Once you reach the line that holds "(hL : [.out, .log, .host]" in the listing below, output it and every line after it through the line that holds "Code) (hK : changesOnly L s₀ s₁)", word for word.

<<<<

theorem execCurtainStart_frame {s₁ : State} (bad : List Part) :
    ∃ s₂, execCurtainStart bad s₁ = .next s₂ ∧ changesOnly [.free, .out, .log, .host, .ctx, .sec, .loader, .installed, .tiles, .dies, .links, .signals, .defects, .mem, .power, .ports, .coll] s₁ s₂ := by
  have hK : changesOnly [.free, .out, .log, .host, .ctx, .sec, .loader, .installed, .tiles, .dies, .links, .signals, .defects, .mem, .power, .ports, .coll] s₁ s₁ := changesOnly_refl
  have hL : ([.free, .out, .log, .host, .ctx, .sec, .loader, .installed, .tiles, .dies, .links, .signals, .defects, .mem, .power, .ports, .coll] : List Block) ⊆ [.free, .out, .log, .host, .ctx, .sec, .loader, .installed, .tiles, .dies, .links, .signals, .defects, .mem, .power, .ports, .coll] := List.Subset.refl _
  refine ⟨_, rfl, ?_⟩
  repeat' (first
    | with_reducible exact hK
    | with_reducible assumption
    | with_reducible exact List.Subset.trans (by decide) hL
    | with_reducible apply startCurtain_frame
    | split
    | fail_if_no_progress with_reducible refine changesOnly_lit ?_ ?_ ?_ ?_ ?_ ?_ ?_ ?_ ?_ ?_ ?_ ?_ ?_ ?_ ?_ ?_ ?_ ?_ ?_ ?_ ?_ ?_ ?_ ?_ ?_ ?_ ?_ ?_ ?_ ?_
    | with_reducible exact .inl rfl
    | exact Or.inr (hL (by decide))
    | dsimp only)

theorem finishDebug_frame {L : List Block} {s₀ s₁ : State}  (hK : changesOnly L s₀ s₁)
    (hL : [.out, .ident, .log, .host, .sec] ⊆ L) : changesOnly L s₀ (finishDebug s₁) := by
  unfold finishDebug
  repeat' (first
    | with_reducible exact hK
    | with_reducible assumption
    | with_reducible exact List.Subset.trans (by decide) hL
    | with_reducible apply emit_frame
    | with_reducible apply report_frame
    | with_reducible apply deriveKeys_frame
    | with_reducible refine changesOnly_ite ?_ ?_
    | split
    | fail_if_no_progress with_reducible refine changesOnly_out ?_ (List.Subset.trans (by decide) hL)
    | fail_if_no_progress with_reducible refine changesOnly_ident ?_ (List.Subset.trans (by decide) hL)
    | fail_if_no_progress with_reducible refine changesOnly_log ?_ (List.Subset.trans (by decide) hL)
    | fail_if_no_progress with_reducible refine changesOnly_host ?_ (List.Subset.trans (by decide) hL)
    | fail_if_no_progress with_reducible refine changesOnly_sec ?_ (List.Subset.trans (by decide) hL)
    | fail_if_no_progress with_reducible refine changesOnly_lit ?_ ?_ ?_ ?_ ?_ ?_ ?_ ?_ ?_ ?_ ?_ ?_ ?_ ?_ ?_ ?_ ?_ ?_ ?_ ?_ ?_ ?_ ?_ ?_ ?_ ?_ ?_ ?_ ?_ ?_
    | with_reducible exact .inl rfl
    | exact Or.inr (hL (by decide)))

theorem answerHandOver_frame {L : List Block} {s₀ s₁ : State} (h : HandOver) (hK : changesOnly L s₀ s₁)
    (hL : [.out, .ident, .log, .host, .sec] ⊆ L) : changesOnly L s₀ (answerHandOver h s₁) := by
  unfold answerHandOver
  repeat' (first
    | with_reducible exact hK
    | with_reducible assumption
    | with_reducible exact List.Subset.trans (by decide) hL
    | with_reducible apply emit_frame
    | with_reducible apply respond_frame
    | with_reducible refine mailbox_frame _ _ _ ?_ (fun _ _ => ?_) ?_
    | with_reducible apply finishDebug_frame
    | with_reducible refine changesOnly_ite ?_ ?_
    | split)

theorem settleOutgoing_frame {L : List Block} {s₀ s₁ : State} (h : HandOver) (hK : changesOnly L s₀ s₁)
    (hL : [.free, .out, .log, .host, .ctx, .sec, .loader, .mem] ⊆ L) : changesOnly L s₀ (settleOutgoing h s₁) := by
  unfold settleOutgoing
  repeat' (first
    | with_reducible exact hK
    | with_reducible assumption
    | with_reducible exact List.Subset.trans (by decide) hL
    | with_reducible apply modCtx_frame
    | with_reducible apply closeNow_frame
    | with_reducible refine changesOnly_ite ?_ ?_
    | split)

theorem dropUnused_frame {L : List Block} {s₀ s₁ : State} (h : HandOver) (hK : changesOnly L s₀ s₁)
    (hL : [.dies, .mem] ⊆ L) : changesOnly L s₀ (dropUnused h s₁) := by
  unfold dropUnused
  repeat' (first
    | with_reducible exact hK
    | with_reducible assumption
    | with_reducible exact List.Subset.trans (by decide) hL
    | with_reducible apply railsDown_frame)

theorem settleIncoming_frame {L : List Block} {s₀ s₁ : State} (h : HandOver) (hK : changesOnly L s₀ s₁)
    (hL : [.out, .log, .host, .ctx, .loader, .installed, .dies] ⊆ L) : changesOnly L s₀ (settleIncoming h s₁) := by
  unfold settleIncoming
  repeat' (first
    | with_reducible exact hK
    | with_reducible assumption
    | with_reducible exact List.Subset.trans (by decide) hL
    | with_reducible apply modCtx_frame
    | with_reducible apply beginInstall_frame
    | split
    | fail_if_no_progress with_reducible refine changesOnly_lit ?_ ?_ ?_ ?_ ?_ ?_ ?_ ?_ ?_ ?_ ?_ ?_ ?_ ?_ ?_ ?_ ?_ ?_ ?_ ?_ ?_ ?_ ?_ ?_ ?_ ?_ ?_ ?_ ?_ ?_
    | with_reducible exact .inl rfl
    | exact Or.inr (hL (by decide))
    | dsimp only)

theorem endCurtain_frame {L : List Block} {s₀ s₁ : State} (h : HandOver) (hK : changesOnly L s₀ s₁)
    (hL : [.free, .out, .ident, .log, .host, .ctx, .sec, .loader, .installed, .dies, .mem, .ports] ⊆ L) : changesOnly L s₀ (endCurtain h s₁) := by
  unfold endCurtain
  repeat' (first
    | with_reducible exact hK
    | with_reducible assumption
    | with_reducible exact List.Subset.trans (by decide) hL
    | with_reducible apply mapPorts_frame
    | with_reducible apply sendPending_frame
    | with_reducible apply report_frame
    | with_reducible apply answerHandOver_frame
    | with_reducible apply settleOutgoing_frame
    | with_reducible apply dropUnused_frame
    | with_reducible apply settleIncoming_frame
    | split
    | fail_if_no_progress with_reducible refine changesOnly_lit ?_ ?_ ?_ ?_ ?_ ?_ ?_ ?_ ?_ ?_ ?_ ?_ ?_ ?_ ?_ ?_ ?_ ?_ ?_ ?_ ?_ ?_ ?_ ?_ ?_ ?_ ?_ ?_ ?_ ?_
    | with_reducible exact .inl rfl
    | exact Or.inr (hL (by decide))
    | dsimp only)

>>>>
<<<<

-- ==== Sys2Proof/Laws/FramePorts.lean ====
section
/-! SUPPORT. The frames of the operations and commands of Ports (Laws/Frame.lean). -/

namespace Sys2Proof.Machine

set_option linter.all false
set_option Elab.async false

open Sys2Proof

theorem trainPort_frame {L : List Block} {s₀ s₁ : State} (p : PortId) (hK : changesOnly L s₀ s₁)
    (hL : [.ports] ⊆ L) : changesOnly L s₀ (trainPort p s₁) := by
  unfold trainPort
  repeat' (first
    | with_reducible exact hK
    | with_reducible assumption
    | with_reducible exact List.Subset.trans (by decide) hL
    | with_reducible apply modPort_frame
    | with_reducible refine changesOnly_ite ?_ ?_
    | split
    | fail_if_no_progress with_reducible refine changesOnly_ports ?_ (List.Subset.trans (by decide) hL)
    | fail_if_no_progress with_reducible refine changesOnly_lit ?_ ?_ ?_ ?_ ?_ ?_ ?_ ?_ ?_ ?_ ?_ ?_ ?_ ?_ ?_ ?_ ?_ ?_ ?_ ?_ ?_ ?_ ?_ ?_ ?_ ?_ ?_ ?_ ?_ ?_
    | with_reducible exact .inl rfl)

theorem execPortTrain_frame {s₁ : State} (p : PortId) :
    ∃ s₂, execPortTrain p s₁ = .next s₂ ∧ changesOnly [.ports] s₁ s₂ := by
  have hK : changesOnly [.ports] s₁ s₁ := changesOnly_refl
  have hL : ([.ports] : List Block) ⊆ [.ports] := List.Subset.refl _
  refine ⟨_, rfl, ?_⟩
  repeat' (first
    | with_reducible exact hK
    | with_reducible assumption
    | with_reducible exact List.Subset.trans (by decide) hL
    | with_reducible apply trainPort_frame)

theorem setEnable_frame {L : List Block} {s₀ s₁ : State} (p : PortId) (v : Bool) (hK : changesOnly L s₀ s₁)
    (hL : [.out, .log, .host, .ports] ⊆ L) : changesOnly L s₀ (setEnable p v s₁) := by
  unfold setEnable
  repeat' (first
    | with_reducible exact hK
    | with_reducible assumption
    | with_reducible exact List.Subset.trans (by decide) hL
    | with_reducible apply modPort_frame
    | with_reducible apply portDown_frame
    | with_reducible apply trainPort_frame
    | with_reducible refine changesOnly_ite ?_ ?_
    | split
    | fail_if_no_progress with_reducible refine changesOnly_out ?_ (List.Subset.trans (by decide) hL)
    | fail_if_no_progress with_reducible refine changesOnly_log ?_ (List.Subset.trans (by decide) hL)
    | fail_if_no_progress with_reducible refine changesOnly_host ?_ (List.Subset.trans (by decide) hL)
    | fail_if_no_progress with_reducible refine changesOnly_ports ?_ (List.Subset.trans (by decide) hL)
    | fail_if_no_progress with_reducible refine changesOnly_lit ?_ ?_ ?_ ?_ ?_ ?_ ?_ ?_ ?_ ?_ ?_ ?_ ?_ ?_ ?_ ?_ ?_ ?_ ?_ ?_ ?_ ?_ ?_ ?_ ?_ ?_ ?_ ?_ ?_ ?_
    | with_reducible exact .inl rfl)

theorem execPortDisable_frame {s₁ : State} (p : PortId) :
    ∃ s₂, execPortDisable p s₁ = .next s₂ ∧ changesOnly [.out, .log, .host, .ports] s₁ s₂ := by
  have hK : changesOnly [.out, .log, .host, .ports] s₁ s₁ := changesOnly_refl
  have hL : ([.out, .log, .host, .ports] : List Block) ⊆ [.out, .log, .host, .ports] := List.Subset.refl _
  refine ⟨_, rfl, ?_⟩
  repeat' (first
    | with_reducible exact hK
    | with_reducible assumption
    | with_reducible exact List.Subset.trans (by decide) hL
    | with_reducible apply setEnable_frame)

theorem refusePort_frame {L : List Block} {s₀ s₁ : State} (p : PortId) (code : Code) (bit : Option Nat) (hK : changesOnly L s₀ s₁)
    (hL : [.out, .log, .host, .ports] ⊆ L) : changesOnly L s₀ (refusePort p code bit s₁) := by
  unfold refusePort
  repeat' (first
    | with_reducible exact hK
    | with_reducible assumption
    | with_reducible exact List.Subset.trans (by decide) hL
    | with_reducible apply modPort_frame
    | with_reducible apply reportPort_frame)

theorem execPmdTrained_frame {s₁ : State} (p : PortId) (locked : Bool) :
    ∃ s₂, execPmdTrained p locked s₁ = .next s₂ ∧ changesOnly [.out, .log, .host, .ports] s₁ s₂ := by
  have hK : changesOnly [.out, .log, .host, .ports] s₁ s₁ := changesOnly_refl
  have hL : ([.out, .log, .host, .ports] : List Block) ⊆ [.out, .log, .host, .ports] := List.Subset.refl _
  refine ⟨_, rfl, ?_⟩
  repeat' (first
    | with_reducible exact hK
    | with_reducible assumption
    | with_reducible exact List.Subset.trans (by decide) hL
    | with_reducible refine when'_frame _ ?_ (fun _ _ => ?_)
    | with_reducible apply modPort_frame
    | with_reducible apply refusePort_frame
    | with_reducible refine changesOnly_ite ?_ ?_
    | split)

>>>>
<<<<

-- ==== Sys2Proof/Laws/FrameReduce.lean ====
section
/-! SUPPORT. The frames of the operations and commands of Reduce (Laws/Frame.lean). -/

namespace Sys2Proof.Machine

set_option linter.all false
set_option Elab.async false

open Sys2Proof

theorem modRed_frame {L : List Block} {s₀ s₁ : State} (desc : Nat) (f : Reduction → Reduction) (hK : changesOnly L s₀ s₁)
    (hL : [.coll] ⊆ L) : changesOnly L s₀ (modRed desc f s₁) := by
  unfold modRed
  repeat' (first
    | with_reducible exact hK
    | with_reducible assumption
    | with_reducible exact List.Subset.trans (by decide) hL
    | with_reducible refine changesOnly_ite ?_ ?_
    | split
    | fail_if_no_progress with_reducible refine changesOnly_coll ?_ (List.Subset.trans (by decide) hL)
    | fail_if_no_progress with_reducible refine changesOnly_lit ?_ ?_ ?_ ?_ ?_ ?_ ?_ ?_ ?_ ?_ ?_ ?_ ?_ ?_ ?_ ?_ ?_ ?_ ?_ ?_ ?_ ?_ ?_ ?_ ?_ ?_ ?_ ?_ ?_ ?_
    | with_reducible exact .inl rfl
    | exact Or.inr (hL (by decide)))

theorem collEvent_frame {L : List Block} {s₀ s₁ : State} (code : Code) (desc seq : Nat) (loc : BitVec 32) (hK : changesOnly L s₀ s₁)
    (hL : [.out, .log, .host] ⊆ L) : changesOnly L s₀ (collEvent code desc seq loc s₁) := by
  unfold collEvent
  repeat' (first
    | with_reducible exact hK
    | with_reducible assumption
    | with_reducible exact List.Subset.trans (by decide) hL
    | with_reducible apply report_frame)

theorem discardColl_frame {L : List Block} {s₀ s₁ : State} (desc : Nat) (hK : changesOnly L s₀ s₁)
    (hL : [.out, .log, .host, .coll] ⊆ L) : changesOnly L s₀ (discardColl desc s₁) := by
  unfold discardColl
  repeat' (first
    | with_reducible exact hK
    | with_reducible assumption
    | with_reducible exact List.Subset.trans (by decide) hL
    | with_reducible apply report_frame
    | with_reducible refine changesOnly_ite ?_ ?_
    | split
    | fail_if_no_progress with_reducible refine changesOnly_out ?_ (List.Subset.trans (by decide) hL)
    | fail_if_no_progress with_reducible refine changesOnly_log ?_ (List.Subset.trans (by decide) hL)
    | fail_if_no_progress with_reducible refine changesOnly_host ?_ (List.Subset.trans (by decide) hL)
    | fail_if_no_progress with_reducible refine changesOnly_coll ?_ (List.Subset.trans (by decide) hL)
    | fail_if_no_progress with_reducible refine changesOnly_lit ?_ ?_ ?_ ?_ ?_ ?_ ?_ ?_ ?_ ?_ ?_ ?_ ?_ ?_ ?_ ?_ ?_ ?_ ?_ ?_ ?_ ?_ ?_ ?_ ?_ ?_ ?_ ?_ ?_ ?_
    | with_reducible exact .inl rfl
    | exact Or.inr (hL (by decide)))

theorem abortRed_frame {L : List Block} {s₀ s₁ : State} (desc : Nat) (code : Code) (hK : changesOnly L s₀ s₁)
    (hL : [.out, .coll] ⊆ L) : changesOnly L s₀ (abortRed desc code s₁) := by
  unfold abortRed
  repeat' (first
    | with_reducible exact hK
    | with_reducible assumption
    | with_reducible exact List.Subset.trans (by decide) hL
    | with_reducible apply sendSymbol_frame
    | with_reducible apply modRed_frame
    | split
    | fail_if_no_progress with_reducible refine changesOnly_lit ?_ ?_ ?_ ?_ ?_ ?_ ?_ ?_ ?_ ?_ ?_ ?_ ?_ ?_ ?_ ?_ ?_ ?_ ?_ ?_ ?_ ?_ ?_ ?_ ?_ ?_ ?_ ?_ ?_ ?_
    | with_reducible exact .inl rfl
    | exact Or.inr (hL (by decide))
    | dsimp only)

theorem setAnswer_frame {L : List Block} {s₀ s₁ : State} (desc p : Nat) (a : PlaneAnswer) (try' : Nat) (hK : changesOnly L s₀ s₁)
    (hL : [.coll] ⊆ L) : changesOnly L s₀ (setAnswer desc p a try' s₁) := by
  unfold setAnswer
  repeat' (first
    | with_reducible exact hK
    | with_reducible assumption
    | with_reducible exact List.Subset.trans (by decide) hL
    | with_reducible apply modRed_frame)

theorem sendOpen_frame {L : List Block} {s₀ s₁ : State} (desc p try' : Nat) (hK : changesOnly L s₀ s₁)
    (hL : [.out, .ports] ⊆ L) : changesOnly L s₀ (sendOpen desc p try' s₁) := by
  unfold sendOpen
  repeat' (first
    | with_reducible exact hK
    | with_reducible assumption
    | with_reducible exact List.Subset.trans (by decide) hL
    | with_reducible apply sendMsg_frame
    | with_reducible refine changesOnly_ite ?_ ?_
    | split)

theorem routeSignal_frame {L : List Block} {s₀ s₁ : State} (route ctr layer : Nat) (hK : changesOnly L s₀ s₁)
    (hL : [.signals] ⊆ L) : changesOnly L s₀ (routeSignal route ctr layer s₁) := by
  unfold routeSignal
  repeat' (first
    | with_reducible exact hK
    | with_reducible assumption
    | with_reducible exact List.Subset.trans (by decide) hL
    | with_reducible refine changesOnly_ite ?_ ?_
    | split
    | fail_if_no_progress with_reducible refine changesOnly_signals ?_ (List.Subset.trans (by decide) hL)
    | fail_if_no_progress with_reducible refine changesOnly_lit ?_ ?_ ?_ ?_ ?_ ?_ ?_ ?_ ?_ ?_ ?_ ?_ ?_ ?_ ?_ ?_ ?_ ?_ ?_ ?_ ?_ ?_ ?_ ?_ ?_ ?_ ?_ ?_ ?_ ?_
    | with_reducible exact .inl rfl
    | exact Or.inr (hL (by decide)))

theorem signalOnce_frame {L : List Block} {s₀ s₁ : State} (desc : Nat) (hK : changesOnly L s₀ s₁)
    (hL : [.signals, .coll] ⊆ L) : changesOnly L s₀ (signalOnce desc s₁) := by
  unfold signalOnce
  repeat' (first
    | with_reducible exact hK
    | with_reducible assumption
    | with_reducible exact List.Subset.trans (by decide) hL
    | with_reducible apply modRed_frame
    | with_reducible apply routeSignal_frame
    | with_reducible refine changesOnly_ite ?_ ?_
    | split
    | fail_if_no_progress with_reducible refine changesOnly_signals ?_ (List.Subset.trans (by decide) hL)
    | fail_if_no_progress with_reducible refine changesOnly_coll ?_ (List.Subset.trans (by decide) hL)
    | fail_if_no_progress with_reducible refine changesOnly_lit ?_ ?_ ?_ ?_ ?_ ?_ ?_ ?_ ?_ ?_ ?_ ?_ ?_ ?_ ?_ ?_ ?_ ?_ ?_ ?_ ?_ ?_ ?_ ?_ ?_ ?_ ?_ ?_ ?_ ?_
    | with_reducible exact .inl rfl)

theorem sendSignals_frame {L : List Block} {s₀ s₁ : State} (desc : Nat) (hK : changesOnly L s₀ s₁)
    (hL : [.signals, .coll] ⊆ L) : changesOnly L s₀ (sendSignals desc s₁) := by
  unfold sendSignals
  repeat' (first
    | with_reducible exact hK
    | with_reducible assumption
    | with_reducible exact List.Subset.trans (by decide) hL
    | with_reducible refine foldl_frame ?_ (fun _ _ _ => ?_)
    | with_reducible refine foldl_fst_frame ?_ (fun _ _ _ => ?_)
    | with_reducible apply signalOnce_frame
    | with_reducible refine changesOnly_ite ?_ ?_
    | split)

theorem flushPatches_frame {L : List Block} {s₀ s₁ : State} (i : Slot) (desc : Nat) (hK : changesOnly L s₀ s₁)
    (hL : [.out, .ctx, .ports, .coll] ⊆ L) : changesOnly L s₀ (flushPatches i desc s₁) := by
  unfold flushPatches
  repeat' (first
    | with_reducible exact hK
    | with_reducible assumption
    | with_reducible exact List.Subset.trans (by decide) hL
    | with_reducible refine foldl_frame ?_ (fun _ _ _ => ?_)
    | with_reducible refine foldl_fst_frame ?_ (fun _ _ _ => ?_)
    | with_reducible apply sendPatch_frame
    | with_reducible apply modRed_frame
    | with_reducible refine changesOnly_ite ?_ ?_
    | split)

>>>>

_Solution_.
    (hL : [.out, .log, .host] ⊆ L) : changesOnly L s₀ (collEvent code desc seq loc s₁) := by
  unfold collEvent
  repeat' (first
    | with_reducible exact hK
    | with_reducible assumption
    | with_reducible exact List.Subset.trans (by decide) hL
    | with_reducible apply report_frame)

theorem discardColl_frame {L : List Block} {s₀ s₁ : State} (desc : Nat) (hK : changesOnly L s₀ s₁)
    (hL : [.out, .log, .host, .coll] ⊆ L) : changesOnly L s₀ (discardColl desc s₁) := by
  unfold discardColl
  repeat' (first
    | with_reducible exact hK
    | with_reducible assumption
    | with_reducible exact List.Subset.trans (by decide) hL
    | with_reducible apply report_frame
    | with_reducible refine changesOnly_ite ?_ ?_
    | split
    | fail_if_no_progress with_reducible refine changesOnly_out ?_ (List.Subset.trans (by decide) hL)
    | fail_if_no_progress with_reducible refine changesOnly_log ?_ (List.Subset.trans (by decide) hL)
    | fail_if_no_progress with_reducible refine changesOnly_host ?_ (List.Subset.trans (by decide) hL)
    | fail_if_no_progress with_reducible refine changesOnly_coll ?_ (List.Subset.trans (by decide) hL)
    | fail_if_no_progress with_reducible refine changesOnly_lit ?_ ?_ ?_ ?_ ?_ ?_ ?_ ?_ ?_ ?_ ?_ ?_ ?_ ?_ ?_ ?_ ?_ ?_ ?_ ?_ ?_ ?_ ?_ ?_ ?_ ?_ ?_ ?_ ?_ ?_
    | with_reducible exact .inl rfl
    | exact Or.inr (hL (by decide)))

theorem abortRed_frame {L : List Block} {s₀ s₁ : State} (desc : Nat) (code : Code) (hK : changesOnly L s₀ s₁)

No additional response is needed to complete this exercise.